2014-07-16_nonlinear_mirror_Erik
Erik E. Zumalt

Cockrell School of Engineering researchers have designed and built a "nonlinear mirror" that could improve laser technology in fields such as chemical detection and biomedical research.

“The significance of the work is that it will, in the long term, make it possible to build very small optical devices, including laser sources,” said Ahmed Tewfik, electrical and computer engineering department chair. “This, in turn, will enable the deployment of well-understood and useful optical innovations into a host of new application areas, including medical applications, scientific instruments and defense.”

The nearly yearlong research study was led by engineering professors Andrea Alu and Mikhail Belkin along with engineering graduate students. The Technical University of Munich also worked on the study with the UT researchers.


Unlike traditional nonlinear crystals, the nonlinear mirror is made up of materials that are not found in nature, called metamaterials, and can be specifically designed to have uncommon optical properties, according to Belkin. 

The research team built a 400-nanometer thick mirror that doubles the frequency of the light that is shone at it by using light input intensity as small as that of a laser pointer.
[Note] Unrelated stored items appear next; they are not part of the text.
/-! ### The clock and the tables -/

/-- A tick leaves each job's window, line and level. -/
theorem tick : LinesServed s.tick := by
  have served := h.windowsServed
  have job {g : EngineIx} {j : BurstJob} (hj : (s.burst g).job = some j) :
      ∃ i, (s.tick.burst g).job = some i ∧ i.window = j.window ∧ i.line = j.line ∧ i.idle = j.idle := by
    rw [s.tick_burst]
    cases hb : s.burst g with
    | idle =>
      rw [hb] at hj
      cases hj
    | busy k =>
      rw [hb] at hj
      cases hj
      cases hp : j.phase <;> simp [BurstEngine.tick, hp, BurstEngine.job]
  have before {g : EngineIx} {i : BurstJob} (hi : (s.tick.burst g).job = some i) : ∃ j, (s.burst g).job = some j := by
    rw [s.tick_burst] at hi
    cases hb : s.burst g with
    | idle =>
      rw [hb] at hi
      cases hi
    | busy k => exact ⟨k, rfl⟩
  have ticked : WindowsServed s.tick := by
    refine ⟨served.distinct, served.inForce, served.holder, served.driven, fun g i hi => ?_, fun e g hg => ?_⟩
    · obtain ⟨j, hj⟩ := before hi
      obtain ⟨k, hk, window, line, idle⟩ := job hj
      cases hi.symm.trans hk
      rw [window, line, idle]
      exact served.engine g j hj
    · obtain ⟨j, hj, named⟩ := served.served e g hg
      obtain ⟨k, hk, window, -⟩ := job hj
      exact ⟨k, hk, window.trans named⟩
  refine ticked.linesServed h.plan fun f hf rests => ?_
  obtain ⟨k, hk, rfl⟩ := Option.map_eq_some_iff.1 hf
  exact h.flightWaits k hk rests

/-- A planned entry fires, and the engine is not STOPPED. -/
theorem planned_of_window {e : EntryIx} (planned : (s.windowState e).isSome = true) :
    s.engine.state ≠ .stopped ∧ (s.entry e).state.inFiring = true := by
  refine ⟨fun stopped => ?_, h.windowsServed.inForce e planned⟩
  rw [State.windowState_of_no_plan (h.linesIdle (by rw [stopped]; rfl)).plan] at planned
  cases planned

/-- Entries that lapse while those that fire go on firing. -/
theorem lapse {t : State} (l : Lapse s t) (kept : FiringKept s t) : LinesServed t := by
  have only := l.only
  refine h.of_windows (h.windowsServed.of_facts (by rw [only]) (by rw [only]) l.driven (by rw [only])
    (fun ht => by rw [only] at ht; exact ht) l.idle fun e planned => ?_) (by rw [only]) (by rw [l.engine])
    (by rw [l.arbiter])
  obtain ⟨running, firing⟩ := h.planned_of_window planned
  have fires := kept running e firing
  exact ⟨fires, (l.entries e).descriptor (EntryState.ne_free_iff.2 (.inr fires))⟩

theorem writePending {e : EntryIx} (free : (s.entry e).state = .free) (o : SessionId) (d : Descriptor) :
    LinesServed (s.writePending e o d) := by
  refine h.of_windows (h.windowsServed.of_facts rfl rfl rfl rfl (fun ht => ht) (fun _ => rfl) fun f planned => ?_) rfl rfl
    rfl
  have firing := (h.planned_of_window planned).2
  have other : f ≠ e := by
    rintro rfl
    rw [free] at firing
    cases firing
  rw [State.entry_writePending_ne other]
  exact ⟨firing, rfl⟩

theorem release : LinesServed s.releaseExecutor := by
  have served : WindowsServed s.releaseExecutor := h.windowsServed.of_eq rfl rfl rfl rfl rfl rfl rfl
  exact served.linesServed h.plan fun f hf => nomatch hf

theorem beginFlight {p : Port} {me : SessionId} {r : Request} {op : FlightOp}
    (rests : op.restsOnStop = true → s.engine.state = .stopped) : LinesServed (s.beginFlight p me r op) := by
  have served : WindowsServed (s.beginFlight p me r op) := h.windowsServed.of_eq rfl rfl rfl rfl rfl rfl rfl
  refine served.linesServed h.plan fun f hf => ?_
  cases hf
  exact rests

theorem completeAdd (me : SessionId) (v : Verdict Descriptor) : LinesServed (s.completeAdd me v).state := by
  cases v with
  | refuse st b => exact h
  | pass d =>
    exact State.completeAdd_keeps h fun e free =>
      (h.writePending free me d).of_eq rfl rfl rfl rfl rfl rfl rfl rfl rfl

/-- The old entry of a REPLACE taken in STOPPED is not planned, since the engine is still STOPPED (R44). -/
theorem completeReplace (me : SessionId) {v : Verdict Replacement}
    (rests : (FlightOp.replace v).restsOnStop = true → s.engine.state = .stopped) :
    LinesServed (s.completeReplace me v).state := by
  cases v with
  | refuse st b => exact h
  | pass r =>
    refine State.completeReplace_keeps h (fun freed => ?_) (fun _ _ free ht => ht.writePending free ..)
      (fun _ _ active ht => ht.lapse (.retireReplaced _ active) (.retireReplaced _ _ _))
      fun _ ht => ht.of_eq rfl rfl rfl rfl rfl rfl rfl rfl rfl
    refine h.lapse (.freeEntry ..) (.freeEntry s fun running => ?_)
    rcases freed with ⟨o, pending⟩ | ⟨-, stopped⟩
    · rw [pending]
      rfl
    · exact absurd (rests stopped) running

/-- A line whose idle level changes carries no reservation and so no window (R97, R98). -/
theorem claimLine {l : LineIx} {me : SessionId} {idle : Level} {gap : Nat}
    (unchanged : (idle = (s.line l).idle ∧ gap = (s.line l).gap) ∨ s.lineInUse l = false) :
    LinesServed (s.claimLine l me idle gap) := by
  have served := h.windowsServed
  have line := s.line_claimLine l (me := me) (idle := idle) (gap := gap)
  by_cases same : idle = (s.line l).idle
  · have claim : s.claimLine l me idle gap = s.setLine l { holder := some me, idle := idle, gap := gap } := if_pos same
    refine h.of_windows (served.of_facts (by rw [claim]; rfl) (by rw [claim]; rfl) (by rw [claim]; rfl)
      (by rw [claim]; rfl) (fun ht => by rw [claim] at ht; exact ht) (fun m => ?_) fun e planned => ?_)
      (by rw [claim]; rfl) (by rw [claim]; rfl) (by rw [claim]; rfl)
    · rw [State.idleLevel, line, State.idleLevel]
      split
      · rename_i hm
        rw [hm, same]
      · rfl
    · rw [claim]
      exact ⟨served.inForce e planned, rfl⟩
  · have claim : s.claimLine l me idle gap =
        (s.setLine l { holder := some me, idle := idle, gap := gap }).setDriven l idle := if_neg same
    have unused := State.lineInUse_eq_false.1 (unchanged.resolve_left fun k => same k.1)
    have other {e : EntryIx} (opened : s.opened e) : s.lineOf e ≠ l := fun hl => by
      have firing := served.inForce e (State.planned_of_opened opened)
      have on : (s.entry e).isOn l = true := Entry.isOn_iff.2 ⟨EntryState.ne_free_iff.2 (.inr firing), hl⟩
      rw [unused] at on
      cases on
    have idleAt (m : LineIx) : (s.claimLine l me idle gap).idleLevel m = if m = l then idle else s.idleLevel m := by
      rw [State.idleLevel, line]
      split <;> rfl
    refine h.of_windows ⟨?_, ?_, ?_, fun hold m hm => ?_, fun g j hj => ?_, ?_⟩ (by rw [claim]; rfl) (by rw [claim]; rfl)
      (by rw [claim]; rfl)
    · rw [claim]
      exact served.distinct
    · rw [claim]
      exact served.inForce
    · rw [claim]
      exact served.holder
    · rw [idleAt] at hm
      rw [claim] at hold hm ⊢
      have driven : (s.driven.set l idle).get m ≠ if m = l then idle else s.idleLevel m := hm
      rw [Table.get_set] at driven
      split at driven
      · exact absurd rfl driven
      · exact served.driven hold m driven
    · have job : (s.burst g).job = some j := by rw [claim] at hj; exact hj
      obtain ⟨mine, hline, hidle, hburst⟩ := served.engine g j job
      rw [idleAt, if_neg (hline ▸ other (State.opened_of_engineOf mine)), claim]
      exact ⟨mine, hline, hidle, hburst⟩
    · rw [claim]
      exact served.served

omit h in
theorem releaseLineAct_entries (s : State) (me : SessionId) (f : List Byte) :
    (releaseLineAct s me f).state.entries = s.entries := by
  unfold Machine.releaseLineAct
  split
  · rfl
  · split <;> rfl

/-- From the start of a reset the outputs are LOW, whatever the lines' idle levels (R172). -/
theorem holdReset (cause : ResetCause) :
    LinesServed { s.stopConditioner with hold := some cause, driven := .fill 16 .low } := by
  have served := h.windowsServed
  exact h.of_windows ⟨served.distinct, served.inForce, served.holder, nofun, served.engine, served.served⟩ rfl rfl rfl

omit h in
/-- Every part of a step keeps lines and burst engines served. -/
theorem keptByParts : KeptByParts LinesServed where
  beside b h := h.of_eq (by rw [b.rest]) (by rw [b.rest]) (by rw [b.rest]) (by rw [b.rest]) (by rw [b.rest])
    (by rw [b.rest]) (by rw [b.rest]) (by rw [b.rest]) b.executor
  event e h := h.event e
  tick _ h := h.tick
  withdraw me f _ h := h.lapse (.withdrawAct _ me f) (.withdrawAct _ me f)
  claimLine f _ _ h := State.claimLineAct_keeps h (fun _ _ _ _ _ unchanged => h.claimLine unchanged) f
  releaseLine me f h := h.lapse (.releaseLineAct _ me f) fun _ e he => by
    rw [State.entry, releaseLineAct_entries]
    exact he
  clearCounters h := h.of_eq rfl rfl rfl rfl rfl rfl rfl rfl rfl
  attach _ _ _ _ h := h.of_eq rfl rfl rfl rfl rfl rfl rfl rfl rfl
  endSession _ expired h := State.endSession_keeps (fun _ => h.of_eq rfl rfl rfl rfl rfl rfl rfl rfl rfl)
    (fun _ ht => ht.lastVoteCleared) (fun _ _ _ ht => ht.of_eq rfl rfl rfl rfl rfl rfl rfl rfl rfl) expired
  cleanup _ _ h := (h.of_eq rfl rfl rfl rfl rfl rfl rfl rfl rfl : LinesServed (State.takeClaim _ _)).lapse (.cleanup ..)
    (.cleanup _ _)
  beginFlight _ _ judged h := h.beginFlight judged.rests
  release h := h.release
  completeAdd _ _ _ h := h.release.completeAdd _ _
  completeReplace hf hv _ h := h.release.completeReplace _ fun rests => h.flightWaits _ hf (hv ▸ rests)
  setHub _ _ h := h.release.of_eq rfl rfl rfl rfl rfl rfl rfl rfl rfl
  holdReset cause h := h.holdReset cause
  afterRelease := linesServed_afterRelease

end LinesServed

/-- Settles O56: a window start takes an IDLE engine, an end or a cut leaves the line and the engine, a cycle starts and ends
with all idle, and no entry of the plan is freed or rewritten while the cycle is in progress. -/
theorem stepKeepsLinesServed : Obligations.StepKeepsLinesServed := fun _ _ => LinesServed.keptByParts.step

end Sys2Proof.Machine
end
The nonlinear materials produce light intensities that are 1 million times more intense than those of natural materials, which helps researchers sense chemicals that they were not able to before.

“The beauty of our design is that unlike traditional nonlinear optical crystals which are limited by what nature gives you, we can play with the thickness and engineer this material to produce extremely large nonlinear optical response and to work at various wavelengths,” Belkin said.

Their research is groundbreaking in what it has shown about the use of engineered materials in extremely small laser designs, Alu said.

“This work opens a new paradigm in nonlinear optics by exploiting the unique combination of exotic wave interaction in metamaterials and of quantum engineering in semiconductors,” Alu said.

Along with possible biomedical applications, the mirror helps sense dangerous chemicals and gases that are not visible to the naked eye. This sensing is done in the mid-infrared spectral range, according to Belkin.

“If you are able to see in the mid-infrared range, then all the dangerous gases will have very specific colors, and so if you have a laser source with very specific wavelengths, you can use it to detect the presence of gas in the air,” Belkin said. “The nonlinear mirror can help us to generate these specific wavelengths.”

The metamaterials were grown with the help of collaborators at the Walter Schottky Institute of the Technical University of Munich, but much of the research and work that went into designing, building and testing the nonlinear mirror took place at the electrical and computer engineering department at UT as well as the Pickle Research Center, according to Tewfik.

According to Belkin, though this invention is a big step forward for nonlinear technology, there is still a lot of work to be done and many improvements still to be made.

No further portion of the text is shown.